@[simp] theorem State.core_setCore_ne (s : State) {k j : CoreId} (h : j ≠ k) (c : Core) :
    (s.setCore k c).core j = s.core j := by
  simp [State.core, State.setCore, h]

@[simp] theorem State.hive_setHive_self (s : State) (h : HiveId) (x : Hive) : (s.setHive h x).hive h = x := by
  simp [State.hive, State.setHive]

@[simp] theorem State.hive_setHive_ne (s : State) {h g : HiveId} (n : g ≠ h) (x : Hive) :
    (s.setHive h x).hive g = s.hive g := by
  simp [State.hive, State.setHive, n]

@[simp] theorem State.die_setDie_self (s : State) (d : Nat) (x : Die) : (s.setDie d x).die d = x := by
  simp [State.die, State.setDie]

@[simp] theorem State.die_setDie_ne (s : State) {d e : Nat} (n : e ≠ d) (x : Die) : (s.setDie d x).die e = s.die e := by
  simp [State.die, State.setDie, n]

@[simp] theorem State.part_setPart_self (s : State) (p : Nat) (x : Partition) : (s.setPart p x).part p = x := by
  simp [State.part, State.setPart]

@[simp] theorem State.part_setPart_ne (s : State) {p q : Nat} (n : q ≠ p) (x : Partition) :
    (s.setPart p x).part q = s.part q := by
  simp [State.part, State.setPart, n]

@[simp] theorem State.ctx_setCtx_self (s : State) (c : CtxId) (x : Context) : (s.setCtx c x).ctx c = x := by
  simp [State.ctx, State.setCtx]

theorem State.ctx_setCtx_ne (s : State) {c d : CtxId} (n : d ≠ c) (x : Context) : (s.setCtx c x).ctx d = s.ctx d := by
  by_cases h : d.core = c.core
  · have hn : c.num ≠ d.num := fun e => n (by cases c; cases d; simp_all)
    have hv : c.num.val ≠ d.num.val := fun e => hn (Fin.ext e)
    simp [State.ctx, State.setCtx, h, hv]
  · simp [State.ctx, State.setCtx, h]

@[simp] theorem State.me_setMe (s : State) (x : Context) : (s.setMe x).me = x := by
  simp [State.me, State.setMe, State.setCtx, State.ctx]

@[simp] theorem State.myCore_setMyCore (s : State) (x : Core) : (s.setMyCore x).myCore = x := by
  simp [State.myCore, State.setMyCore]

theorem State.ctx_setMe_ne (s : State) {d : CtxId} (n : d ≠ s.cur) (x : Context) : (s.setMe x).ctx d = s.ctx d :=
  s.ctx_setCtx_ne n x

@[simp] theorem State.core_setMe_ne (s : State) {k : CoreId} (n : k ≠ s.cur.core) (x : Context) :
    (s.setMe x).core k = s.core k := by
  simp [State.setMe, State.setCtx, n]

@[simp] theorem State.me_advance (s : State) (len : BitVec 2) : (s.advance len).me = s.me.advance len := by
  simp [State.advance]


@[simp] theorem State.hive_setCore (s : State) (k : CoreId) (c : Core) (h : HiveId) : (s.setCore k c).hive h = s.hive h := rfl
@[simp] theorem State.hive_setDie (s : State) (k : Nat) (x : Die) (h : HiveId) : (s.setDie k x).hive h = s.hive h := rfl
@[simp] theorem State.hive_setPart (s : State) (k : Nat) (x : Partition) (h : HiveId) : (s.setPart k x).hive h = s.hive h := rfl
@[simp] theorem State.hive_setLaunch (s : State) (k : Nat) (x : Launch) (h : HiveId) : (s.setLaunch k x).hive h = s.hive h := rfl
@[simp] theorem State.hive_setCtx (s : State) (c : CtxId) (x : Context) (h : HiveId) : (s.setCtx c x).hive h = s.hive h := rfl
@[simp] theorem State.hive_setMe (s : State) (x : Context) (h : HiveId) : (s.setMe x).hive h = s.hive h := rfl
@[simp] theorem State.hive_setMyCore (s : State) (x : Core) (h : HiveId) : (s.setMyCore x).hive h = s.hive h := rfl
@[simp] theorem State.hive_advance (s : State) (len : BitVec 2) (h : HiveId) : (s.advance len).hive h = s.hive h := rfl
@[simp] theorem State.hive_write (s : State) (b n v : Nat) (h : HiveId) : (s.write b n v).hive h = s.hive h := rfl
@[simp] theorem State.die_setCore (s : State) (k : CoreId) (c : Core) (d : Nat) : (s.setCore k c).die d = s.die d := rfl
@[simp] theorem State.die_setHive (s : State) (k : HiveId) (x : Hive) (d : Nat) : (s.setHive k x).die d = s.die d := rfl
@[simp] theorem State.die_setPart (s : State) (k : Nat) (x : Partition) (d : Nat) : (s.setPart k x).die d = s.die d := rfl
@[simp] theorem State.die_setLaunch (s : State) (k : Nat) (x : Launch) (d : Nat) : (s.setLaunch k x).die d = s.die d := rfl
@[simp] theorem State.die_setCtx (s : State) (c : CtxId) (x : Context) (d : Nat) : (s.setCtx c x).die d = s.die d := rfl
@[simp] theorem State.die_setMe (s : State) (x : Context) (d : Nat) : (s.setMe x).die d = s.die d := rfl
@[simp] theorem State.die_setMyCore (s : State) (x : Core) (d : Nat) : (s.setMyCore x).die d = s.die d := rfl
@[simp] theorem State.die_advance (s : State) (len : BitVec 2) (d : Nat) : (s.advance len).die d = s.die d := rfl
@[simp] theorem State.die_write (s : State) (b n v : Nat) (d : Nat) : (s.write b n v).die d = s.die d := rfl
@[simp] theorem State.part_setCore (s : State) (k : CoreId) (c : Core) (p : Nat) : (s.setCore k c).part p = s.part p := rfl
@[simp] theorem State.part_setHive (s : State) (k : HiveId) (x : Hive) (p : Nat) : (s.setHive k x).part p = s.part p := rfl
@[simp] theorem State.part_setDie (s : State) (k : Nat) (x : Die) (p : Nat) : (s.setDie k x).part p = s.part p := rfl
@[simp] theorem State.part_setLaunch (s : State) (k : Nat) (x : Launch) (p : Nat) : (s.setLaunch k x).part p = s.part p := rfl
@[simp] theorem State.part_setCtx (s : State) (c : CtxId) (x : Context) (p : Nat) : (s.setCtx c x).part p = s.part p := rfl
@[simp] theorem State.part_setMe (s : State) (x : Context) (p : Nat) : (s.setMe x).part p = s.part p := rfl
@[simp] theorem State.part_setMyCore (s : State) (x : Core) (p : Nat) : (s.setMyCore x).part p = s.part p := rfl
@[simp] theorem State.part_advance (s : State) (len : BitVec 2) (p : Nat) : (s.advance len).part p = s.part p := rfl
@[simp] theorem State.part_write (s : State) (b n v : Nat) (p : Nat) : (s.write b n v).part p = s.part p := rfl
@[simp] theorem State.launch_setCore (s : State) (k : CoreId) (c : Core) (l : Nat) : (s.setCore k c).launch? l = s.launch? l := rfl
@[simp] theorem State.launch_setHive (s : State) (k : HiveId) (x : Hive) (l : Nat) : (s.setHive k x).launch? l = s.launch? l := rfl
@[simp] theorem State.launch_setDie (s : State) (k : Nat) (x : Die) (l : Nat) : (s.setDie k x).launch? l = s.launch? l := rfl
@[simp] theorem State.launch_setPart (s : State) (k : Nat) (x : Partition) (l : Nat) : (s.setPart k x).launch? l = s.launch? l := rfl
@[simp] theorem State.launch_setCtx (s : State) (c : CtxId) (x : Context) (l : Nat) : (s.setCtx c x).launch? l = s.launch? l := rfl
@[simp] theorem State.launch_setMe (s : State) (x : Context) (l : Nat) : (s.setMe x).launch? l = s.launch? l := rfl
@[simp] theorem State.launch_setMyCore (s : State) (x : Core) (l : Nat) : (s.setMyCore x).launch? l = s.launch? l := rfl
@[simp] theorem State.launch_advance (s : State) (len : BitVec 2) (l : Nat) : (s.advance len).launch? l = s.launch? l := rfl
@[simp] theorem State.launch_write (s : State) (b n v : Nat) (l : Nat) : (s.write b n v).launch? l = s.launch? l := rfl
....
*Your task*. Please write out each line of the listing above exactly.

*Answer space*.
@[simp] theorem State.core_setCore_ne (s : State) {k j : CoreId} (h : j ≠ k) (c : Core) :
    (s.setCore k c).core j = s.core j := by
  simp [State.core, State.setCore, h]

@[simp] theorem State.hive_setHive_self (s : State) (h : HiveId) (x : Hive) : (s.setHive h x).hive h = x := by
  simp [State.hive, State.setHive]

@[simp] theorem State.hive_setHive_ne (s : State) {h g : HiveId} (n : g ≠ h) (x : Hive) :
    (s.setHive h x).hive g = s.hive g := by
  simp [State.hive, State.setHive, n]

@[simp] theorem State.die_setDie_self (s : State) (d : Nat) (x : Die) : (s.setDie d x).die d = x := by
  simp [State.die, State.setDie]

@[simp] theorem State.die_setDie_ne (s : State) {d e : Nat} (n : e ≠ d) (x : Die) : (s.setDie d x).die e = s.die e := by
  simp [State.die, State.setDie, n]

@[simp] theorem State.part_setPart_self (s : State) (p : Nat) (x : Partition) : (s.setPart p x).part p = x := by
  simp [State.part, State.setPart]

@[simp] theorem State.part_setPart_ne (s : State) {p q : Nat} (n : q ≠ p) (x : Partition) :
    (s.setPart p x).part q = s.part q := by
  simp [State.part, State.setPart, n]

@[simp] theorem State.ctx_setCtx_self (s : State) (c : CtxId) (x : Context) : (s.setCtx c x).ctx c = x := by
  simp [State.ctx, State.setCtx]

theorem State.ctx_setCtx_ne (s : State) {c d : CtxId} (n : d ≠ c) (x : Context) : (s.setCtx c x).ctx d = s.ctx d := by
  by_cases h : d.core = c.core
  · have hn : c.num ≠ d.num := fun e => n (by cases c; cases d; simp_all)
    have hv : c.num.val ≠ d.num.val := fun e => hn (Fin.ext e)
    simp [State.ctx, State.setCtx, h, hv]
  · simp [State.ctx, State.setCtx, h]

@[simp] theorem State.me_setMe (s : State) (x : Context) : (s.setMe x).me = x := by
  simp [State.me, State.setMe, State.setCtx, State.ctx]

@[simp] theorem State.myCore_setMyCore (s : State) (x : Core) : (s.setMyCore x).myCore = x := by
  simp [State.myCore, State.setMyCore]

theorem State.ctx_setMe_ne (s : State) {d : CtxId} (n : d ≠ s.cur) (x : Context) : (s.setMe x).ctx d = s.ctx d :=
  s.ctx_setCtx_ne n x

@[simp] theorem State.core_setMe_ne (s : State) {k : CoreId} (n : k ≠ s.cur.core) (x : Context) :
    (s.setMe x).core k = s.core k := by
  simp [State.setMe, State.setCtx, n]

@[simp] theorem State.me_advance (s : State) (len : BitVec 2) : (s.advance len).me = s.me.advance len := by
  simp [State.advance]


@[simp] theorem State.hive_setCore (s : State) (k : CoreId) (c : Core) (h : HiveId) : (s.setCore k c).hive h = s.hive h := rfl
@[simp] theorem State.hive_setDie (s : State) (k : Nat) (x : Die) (h : HiveId) : (s.setDie k x).hive h = s.hive h := rfl
@[simp] theorem State.hive_setPart (s : State) (k : Nat) (x : Partition) (h : HiveId) : (s.setPart k x).hive h = s.hive h := rfl
@[simp] theorem State.hive_setLaunch (s : State) (k : Nat) (x : Launch) (h : HiveId) : (s.setLaunch k x).hive h = s.hive h := rfl
@[simp] theorem State.hive_setCtx (s : State) (c : CtxId) (x : Context) (h : HiveId) : (s.setCtx c x).hive h = s.hive h := rfl
@[simp] theorem State.hive_setMe (s : State) (x : Context) (h : HiveId) : (s.setMe x).hive h = s.hive h := rfl
@[simp] theorem State.hive_setMyCore (s : State) (x : Core) (h : HiveId) : (s.setMyCore x).hive h = s.hive h := rfl
@[simp] theorem State.hive_advance (s : State) (len : BitVec 2) (h : HiveId) : (s.advance len).hive h = s.hive h := rfl
@[simp] theorem State.hive_write (s : State) (b n v : Nat) (h : HiveId) : (s.write b n v).hive h = s.hive h := rfl
@[simp] theorem State.die_setCore (s : State) (k : CoreId) (c : Core) (d : Nat) : (s.setCore k c).die d = s.die d := rfl
@[simp] theorem State.die_setHive (s : State) (k : HiveId) (x : Hive) (d : Nat) : (s.setHive k x).die d = s.die d := rfl
@[simp] theorem State.die_setPart (s : State) (k : Nat) (x : Partition) (d : Nat) : (s.setPart k x).die d = s.die d := rfl
@[simp] theorem State.die_setLaunch (s : State) (k : Nat) (x : Launch) (d : Nat) : (s.setLaunch k x).die d = s.die d := rfl
@[simp] theorem State.die_setCtx (s : State) (c : CtxId) (x : Context) (d : Nat) : (s.setCtx c x).die d = s.die d := rfl
@[simp] theorem State.die_setMe (s : State) (x : Context) (d : Nat) : (s.setMe x).die d = s.die d := rfl
@[simp] theorem State.die_setMyCore (s : State) (x : Core) (d : Nat) : (s.setMyCore x).die d = s.die d := rfl
@[simp] theorem State.die_advance (s : State) (len : BitVec 2) (d : Nat) : (s.advance len).die d = s.die d := rfl
@[simp] theorem State.die_write (s : State) (b n v : Nat) (d : Nat) : (s.write b n v).die d = s.die d := rfl
@[simp] theorem State.part_setCore (s : State) (k : CoreId) (c : Core) (p : Nat) : (s.setCore k c).part p = s.part p := rfl
@[simp] theorem State.part_setHive (s : State) (k : HiveId) (x : Hive) (p : Nat) : (s.setHive k x).part p = s.part p := rfl
@[simp] theorem State.part_setDie (s : State) (k : Nat) (x : Die) (p : Nat) : (s.setDie k x).part p = s.part p := rfl
@[simp] theorem State.part_setLaunch (s : State) (k : Nat) (x : Launch) (p : Nat) : (s.setLaunch k x).part p = s.part p := rfl
@[simp] theorem State.part_setCtx (s : State) (c : CtxId) (x : Context) (p : Nat) : (s.setCtx c x).part p = s.part p := rfl
@[simp] theorem State.part_setMe (s : State) (x : Context) (p : Nat) : (s.setMe x).part p = s.part p := rfl
@[simp] theorem State.part_setMyCore (s : State) (x : Core) (p : Nat) : (s.setMyCore x).part p = s.part p := rfl
@[simp] theorem State.part_advance (s : State) (len : BitVec 2) (p : Nat) : (s.advance len).part p = s.part p := rfl
@[simp] theorem State.part_write (s : State) (b n v : Nat) (p : Nat) : (s.write b n v).part p = s.part p := rfl
@[simp] theorem State.launch_setCore (s : State) (k : CoreId) (c : Core) (l : Nat) : (s.setCore k c).launch? l = s.launch? l := rfl
@[simp] theorem State.launch_setHive (s : State) (k : HiveId) (x : Hive) (l : Nat) : (s.setHive k x).launch? l = s.launch? l := rfl
@[simp] theorem State.launch_setDie (s : State) (k : Nat) (x : Die) (l : Nat) : (s.setDie k x).launch? l = s.launch? l := rfl
@[simp] theorem State.launch_setPart (s : State) (k : Nat) (x : Partition) (l : Nat) : (s.setPart k x).launch? l = s.launch? l := rfl
@[simp] theorem State.launch_setCtx (s : State) (c : CtxId) (x : Context) (l : Nat) : (s.setCtx c x).launch? l = s.launch? l := rfl
@[simp] theorem State.launch_setMe (s : State) (x : Context) (l : Nat) : (s.setMe x).launch? l = s.launch? l := rfl
@[simp] theorem State.launch_setMyCore (s : State) (x : Core) (l : Nat) : (s.setMyCore x).launch? l = s.launch? l := rfl
@[simp] theorem State.launch_advance (s : State) (len : BitVec 2) (l : Nat) : (s.advance len).launch? l = s.launch? l := rfl
@[simp] theorem State.launch_write (s : State) (b n v : Nat) (l : Nat) : (s.write b n v).launch? l = s.launch? l := rfl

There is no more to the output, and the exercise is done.